Listen to Ted Gaines 2

The Air Resources Board has no power to tax, and Clegern says this isn’t a hidden fee. He says you would have to view every regulatory fee in that light if that were true…

Listen to Dave Clegern 2

By 2020, the cap and trade program is expected to reduce targeted emissions by 22 percent. Gas prices, incidentally, have dropped 30 cents a gallon since the first of the year.

2 Comments

January 26, 2015

Martin Webb

Ted Gaines is losing credibility here. Go read the numerous analyses to date, from many different sources, and they all agree that the new cap and trade mandate is estimated to be adding roughly 2 cents/gallon since being enacted on gasoline. 76 cents/gallon? Nothing like made up numbers and scare tactics to generate a fictitious sense of emergency and a self-created false crisis that he can then 'rescue" us from. Thanks Dan. Prices are down, way down. Get a grip. Absolutely no evidence to back up his exaggerated alarmist claims and lots of evidence to the contrary. The only news here is that politicians still have no idea what they're talking about and continue to avoid the real problems at hand.

January 27, 2015

Ladson Isaac

Ideally, we wouldn't need a mechanism to enforce pollution and healthy air standards; however, history shows the hydrocarbon industries take the adversarial tact; they would rather spend money on TV PR, lawyers and political influence than cooperate and comply with regulatory requirements. I just watched a commercial telling me how fracking is good for me, nonsense, I know better.

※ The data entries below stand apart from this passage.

/-- R319, R360, R364, R367: what a receiver owes leaves as a CREDIT with ACK_SEQ; without increments it leaves outside the link
sequence; unacknowledged link frames are sent again 2 µs after the oldest was sent. -/
def Obligations.CreditsAndLinkReplays : Prop :=
  ∀ (s : State) (port : PortId),
    let p := port.val
    let q := getPort s p
    (q.up = true → q.helloSent = true → s.pwr.gaspActive = false → q.rx.ackOwed = true → q.rx.owedWin = [] →
      q.rx.inUse.length = 5 → q.rx.owedHop.length = 5 →
      ∃ t f, exec (.creditSend port) s = .next t ∧ (getPort t p).tx.linkWait = q.tx.linkWait ++ [f]
        ∧ f.h.typ = tCredit ∧ (q.rx.expSeq < 2 ^ 32 → leAt f.payload 0 4 = q.rx.expSeq)
        ∧ (∀ c, c < 5 → natAt q.rx.owedHop c < 65536 → leAt f.payload (4 + 2 * c) 2 = natAt q.rx.owedHop c
            ∧ natAt (getPort t p).rx.owedHop c = 0 ∧ natAt (getPort t p).rx.inUse c = natAt q.rx.inUse c - natAt q.rx.owedHop c)
        ∧ (getPort t p).rx.ackOwed = false ∧ t.out = s.out)
    ∧ (q.helloSent = true → q.rx.linkAckOwed = true →
      ∃ t h bs, exec (.bareCredit port) s = .next t ∧ t.out = s.out ++ [.frame p (hdrEncode h) bs (fcsOf bs)]
        ∧ h.typ = tCredit ∧ h.seq = 0xFFFFFFFF ∧ h.lack = q.rx.expLseq ∧ bs.length = 16
        ∧ (getPort t p).rx.linkAckOwed = false ∧ (getPort t p).tx = q.tx)
    ∧ (∀ f rest, q.tx.linkUnacked = f :: rest →
      ∃ t, exec (.linkFrameReplay port) s = .next t ∧ t.time = timeMask (max s.time (f.sentAt + 2000))
        ∧ t.out = s.out ++ q.tx.linkUnacked.map (fun g => .frame p (hdrEncode { g.h with lack := q.rx.expLseq }) g.payload g.fcs)
        ∧ (getPort t p).tx.linkUnacked = q.tx.linkUnacked.map (fun g => { g with sentAt := t.time })
        ∧ (getPort t p).tx.nextLseq = q.tx.nextLseq)

/-- R360, R364, R366: a CREDIT adds its hop credits, and every frame below ACK_SEQ is acknowledged.
R361, R364, R365, R376: a NACK is counted. REPLAY starts a replay at its SEQ; CREDIT puts AVAIL in place of the hop credits and the
frame in front of its class again; LATE and DUPLICATE change nothing more; another code marks the frame. -/
def Obligations.CreditsAndNacksAreTaken : Prop :=
  (∀ (s s1 : State) (rx : RxFrame) (h : Hdr), admitLink tCredit s rx = (some h, s1) →
      let p := rx.port.val
      let q := getPort s1 p
      (q.cfg.trunk = true → leAt rx.payload 10 2 = 0) → rx.payload.length = 16 + 8 * leAt rx.payload 14 2 →
      ∃ t, exec (.credit rx) s = .next t
        ∧ (getPort t p).tx.unacked = q.tx.unacked.filter (fun f => seqCheck (leAt rx.payload 0 4) f.h.seq != .below)
        ∧ (∀ c, c < 5 → c ≠ 3 → natAt (getPort t p).tx.hop c = natAt q.tx.hop c + leAt rx.payload (4 + 2 * c) 2))
  ∧ (∀ (s s1 : State) (rx : RxFrame) (h : Hdr) (f : TxFrame), admitLink tNack s rx = (some h, s1) →
      let p := rx.port.val
      let q := getPort s1 p
      let code := leAt rx.payload 0 1
      let nseq := leAt rx.payload 4 4
      let counted := { q with cnt := { q.cnt with nacksReceived := inc32 q.cnt.nacksReceived } }
      (code = 0x01 → q.tx.unacked.find? (fun g => g.h.seq == nseq) = some f → q.tx.replayAt = none → f.replays < 8 →
        ∃ t, exec (.nack rx) s = .next t ∧ (getPort t p).tx.replayAt = some nseq ∧ (getPort t p).tx.unacked = q.tx.unacked
          ∧ (getPort t p).cnt.nacksReceived = inc32 q.cnt.nacksReceived)
      ∧ (q.tx.unacked.find? (fun g => g.h.seq == nseq && !g.nacked) = some f →
        (code = 0x07 → leAt rx.payload 1 1 ≠ 1 → f.h.cls < q.tx.queues.length → f.h.cls < q.tx.hop.length →
          ∃ t, exec (.nack rx) s = .next t ∧ natAt (getPort t p).tx.hop f.h.cls = leAt rx.payload 8 4
            ∧ (getPort t p).tx.queues.getD f.h.cls [] = { f with replays := 0, nacked := false } :: q.tx.queues.getD f.h.cls [])
        ∧ (code = 0x0C ∨ code = 0x10 → ∃ t, exec (.nack rx) s = .next t ∧ getPort t p = counted)
        ∧ (code = 0x03 ∨ code = 0x0B → ∃ t, exec (.nack rx) s = .next t ∧ getPort t p = { counted with tx := { q.tx with
            unacked := q.tx.unacked.map (fun g => if g.h.seq == nseq then { g with nacked := true } else g) } })))

/-- R358, R359, R362: HELLO names the far endpoint and its role, CREDIT_INIT the initial hop credits, and with both a port whose roles
agree is up and says so; JOB_ANNOUNCE and JOB_WITHDRAW keep the generations of the far device. -/
def Obligations.LinkControlFramesAreTaken : Prop :=
  ∀ (s s1 : State) (rx : RxFrame) (h : Hdr),
    let p := rx.port.val
    let q := getPort s1 p
    let n := leNat rx.payload
    (hLinkKind (hdrDecode rx.hdr) = 1 → helloRestart rx s = s → takeLinkCtrl 1 rx s = (some h, s1) →
      ∃ t, exec (.hello rx) s = .next t ∧ (getPort t p).helloRx = true ∧ (getPort t p).peer = BitVec.ofNat 32 n
        ∧ (getPort t p).peerRole = n / 2 ^ 32 % 2
        ∧ (ReadyToComeUp q → ((getPort t p).up = true ↔ q.creditInitRx = true ∧ n / 2 ^ 32 % 2 = (if q.cfg.trunk then 1 else 0))))
    ∧ (takeLinkCtrl 2 rx s = (some h, s1) →
      ∃ t, exec (.creditInit rx) s = .next t ∧ (getPort t p).creditInitRx = true
        ∧ (∀ c, c < 5 → natAt (getPort t p).tx.hop c = if c = 3 ∧ q.cfg.trunk = true then 0 else leAt rx.payload (2 * c) 2)
        ∧ (ReadyToComeUp q → ((getPort t p).up = true ↔ q.helloRx = true ∧ q.peerRole = (if q.cfg.trunk then 1 else 0))))
    ∧ (takeLinkCtrl 3 rx s = (some h, s1) →
      ∃ t, exec (.jobAnnounce rx) s = .next t ∧ tget? (getPort t p).rx.gens h.job = some h.gen
        ∧ (∀ j, j ≠ h.job → tget? (getPort t p).rx.gens j = tget? q.rx.gens j) ∧ t.slots = s1.slots)
    ∧ (takeLinkCtrl 4 rx s = (some h, s1) →
      ∃ t, exec (.jobWithdraw rx) s = .next t ∧ tget? (getPort t p).rx.gens h.job = none
        ∧ (∀ j, j ≠ h.job → tget? (getPort t p).rx.gens j = tget? q.rx.gens j)
        ∧ ∀ i, slotOfJob s1 h.job = some i → ∀ e ∈ (getSlot t i).winTx, e.1 / 8 / 65536 ≠ portPeerDev s1 p)

/-- R270, R335, R358, R365: the oldest frame that has waited 3 µs is replayed; a port that goes down holds nothing, starts anew and
aborts the step of a slot that used it with LINK_DOWN.
R299, R325: at the end of its period a LEARN class moves K a quarter of the way up, or a sixty-fourth down, toward a quarter above
the peak, within its bounds, and the peak starts anew; at the end of LINK_DROP the port sends the slot's frames again. -/
def Obligations.ReplaysPortsGoingDownAndCongestion : Prop :=
  (∀ (s : State) (port : PortId),
      let p := port.val
      let q := getPort s p
      (∀ f rest, q.tx.unacked = f :: rest → q.up = true → f.nacked = false → q.tx.replayAt = none → f.replays < 8 →
        ∃ t, exec (.replayTimeout port) s = .next t ∧ (getPort t p).tx.replayAt = some f.h.seq
          ∧ (getPort t p).tx.unacked = q.tx.unacked ∧ t.time = timeMask (max s.time (f.sentAt + 3000)))
      ∧ (q.up = true →
        ∃ t, exec (.portDown port) s = .next t
          ∧ (getPort t p).up = false ∧ (getPort t p).helloSent = false ∧ (getPort t p).helloRx = false
          ∧ (getPort t p).creditInitRx = false ∧ (getPort t p).tx = portTxInit ∧ (getPort t p).rx = portRxInit
          ∧ ∀ i, slotsOfPort s p = [i] → (getSlot s i).step.st = .dryFit →
            (getSlot t i).step.st = .rollingBack ∧ (getSlot t i).step.abortCause = 0x14)
      ∧ (q.up = false → exec (.portDown port) s = .next s))
  ∧ (∀ (s : State) (port : PortId) (slot : SlotId),
      let p := port.val
      let q := getPort s p
      (q.ks.length = 5 → s.time < 2 ^ 63 →
        ∃ t, exec (.kAdapt port) s = .next t ∧ s.time ≤ t.time ∧ t.slots = s.slots ∧ t.out = s.out
          ∧ ∀ c, c < 5 →
            let k := q.ks.getD c kSetInit
            let k' := (getPort t p).ks.getD c kSetInit
            let goal := k.winPeak + k.winPeak / 4
            if t.time % msNs (max 1 k.pa) = 0 then
              k'.winPeak = queueUnits q c
                ∧ k'.k = (if k.hold then k.k else if k.k < goal then min k.kMax (k.k + (goal - k.k + 3) / 4)
                    else max k.kMin (k.k - (k.k - goal) / 64))
            else k' = k)
      ∧ (∀ e, q.dropSlots.find? (fun e => e.1 == slot.val) = some e →
        ∃ t, exec (.linkDropEnd port slot) s = .next t ∧ t.time = timeMask (max s.time e.2)
          ∧ getPort t p = { q with dropSlots := q.dropSlots.filter (fun x => x.1 != slot.val) } ∧ t.slots = s.slots ∧ t.out = s.out))

/-! ### The host window (16, 19) -/

/-- R434 to R438, R506, R507, R515, R517: a read of a register, of a mailbox slot or of the trace window answers with its bytes and
has no other effect; one that names no register is UNSUPPORTED and counted. Over the sideband the global and always-on pages answer
alike.
R12, R442, R449, R510, R513, R516: a read of a read-to-clear field answers with its value and clears it. -/
def Obligations.HostReadsAreAnsweredAndClear : Prop :=
  (∀ (s : State) (q : HtlReq), htlType q = 1 → htlSound q = true →
      let off := htlOff q
      let n := htlBytes q
      (moduleUp s q.mdl.val = true → inTraceWindow off = false → inAperture off = false → rcOf off n = none →
        (∀ v, mbxPage off = none → regAligned off n = true → reg64 s (off / 8 * 8) = some v →
          ∃ t, exec (.hostRead q) s = .next t ∧ OnlyAnswered s t q (leBytes n (v / 256 ^ (off % 8))))
        ∧ (∀ m o, mbxPage off = some (m, o) →
          (slotAccess 0 o n = true →
            ∃ t, exec (.hostRead q) s = .next t ∧ OnlyAnswered s t q (leBytes n ((getMbx s m).cmd.toNat / 256 ^ o)))
          ∧ (slotAccess 0x40 o n = true →
            ∃ t, exec (.hostRead q) s = .next t ∧ OnlyAnswered s t q (leBytes n ((getMbx s m).rsp.toNat / 256 ^ (o - 0x40))))
          ∧ ∀ v, 0x80 ≤ o → regAligned o n = true → mbxReg s m (o / 8 * 8) = some v →
            ∃ t, exec (.hostRead q) s = .next t ∧ OnlyAnswered s t q (leBytes n (v / 256 ^ (o % 8))))
        ∧ (windowRead s off n = none → ∃ t, exec (.hostRead q) s = .next t ∧ Unsupported s t q))
      ∧ (moduleUp s q.mdl.val = true → inTraceWindow off = true → off % 128 + n ≤ 128 → off % 4 = 0 →
        let seq := (s.trc.winSeq.toNat + (off - 0x280000) / 128) % 2 ^ 32
        let k := (seq + 2 ^ 32 - s.trc.oldestSeq.toNat) % 2 ^ 32
        ∃ t, exec (.traceWindowRead q) s = .next t
          ∧ OnlyAnswered s t q (leBytes n ((if k < (s.trc.nextSeq - s.trc.oldestSeq).toNat then s.trc.ring.getD k (BitVec.allOnes 1024)
              else BitVec.allOnes 1024).toNat / 256 ^ (off % 128))))
      ∧ (s.pwr.awake.testBit 1 = true → off < 0x20000 → regAligned off n = true → rcOf off n = none →
        (∀ v, reg64 s (off / 8 * 8) = some v →
          ∃ t, exec (.sidebandAccess q) s = .next t ∧ t = { s with out := s.out ++ [.sideband q.mdl.val 0 (leBytes n (v / 256 ^ (off % 8)))] })
        ∧ (reg64 s (off / 8 * 8) = none → ∃ t, exec (.sidebandAccess q) s = .next t ∧ t.out = s.out ++ [.sideband q.mdl.val 1 []])))
  ∧ (∀ (s : State) (q : HtlReq), HostAsks s q 1 →
      let off := htlOff q
      let n := htlBytes q
      let gives (c : Instr) (bs : Bytes) (u : State) : Prop :=
        ∃ t, exec c s = .next t ∧ Answered s t q 0 bs ∧ { t with out := s.out } = u
      (off = 0x40 → n = 8 → gives (.htlErrRead q) (leBytes 4 s.host.unsupported.toNat ++ leBytes 4 s.host.refused.toNat)
          { s with host := { s.host with unsupported := 0, refused := 0 } })
      ∧ (off = 0x40 → n = 4 → gives (.htlErrRead q) (leBytes 4 s.host.unsupported.toNat) { s with host := { s.host with unsupported := 0 } })
      ∧ (off = 0x44 → n = 4 → gives (.htlErrRead q) (leBytes 4 s.host.refused.toNat) { s with host := { s.host with refused := 0 } })
      ∧ (off = 0x10008 → n = 8 → gives (.inputPeakRead q)
          (leBytes 2 s.pwr.voltage.toNat ++ leBytes 2 s.pwr.power.toNat ++ leBytes 2 s.pwr.peak.toNat ++ leBytes 2 0)
          { s with pwr := { s.pwr with peak := 0 } })
      ∧ (off = 0x1000C → n = 4 → gives (.inputPeakRead q) (leBytes 2 s.pwr.peak.toNat ++ leBytes 2 0) { s with pwr := { s.pwr with peak := 0 } })
      ∧ (∀ m, m < 65 → off = 0x100080 + 0x1000 * m → n = 8 → gives (.mbxDiscardedRead q) (leBytes 8 (mbxCtl (getMbx s m)))
          (modMbx s m (fun b => { b with discarded := 0 })))
      ∧ (∀ m, m < 65 → off = 0x100084 + 0x1000 * m → n = 4 → gives (.mbxDiscardedRead q) (leBytes 4 (getMbx s m).discarded.toNat)
          (modMbx s m (fun b => { b with discarded := 0 })))
      ∧ (off = 0x1000E0 → (n = 4 ∨ n = 8) → gives (.eventLostRead q) (leBytes n s.evt.lost.toNat) { s with evt := { s.evt with lost := 0 } })
      ∧ (off = 0x200010 → (n = 4 ∨ n = 8) → gives (.traceLostRead q) (leBytes n s.trc.lost.toNat) { s with trc := { s.trc with lost := 0 } }))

The legislature doesn't make laws to attack the hydrocarbon people. They create laws to promote the general welfare, just as it says in our U.S. Constitution. The hydrocarbon bloc in Congress and the State Capital would be welcomed by those of us seeking a better, longer life for our kind; I invite them to invest their billions in developing and installing new forms of clean, renewable energy instead of fighting so hard to maintain the Status Quo. Hydrocarbon energy is obsolete; Lets move on. It's time to put away the Party's attack talking points and decide the issues with knowledge and heart; What's best for the American people is all you need to guide your activities.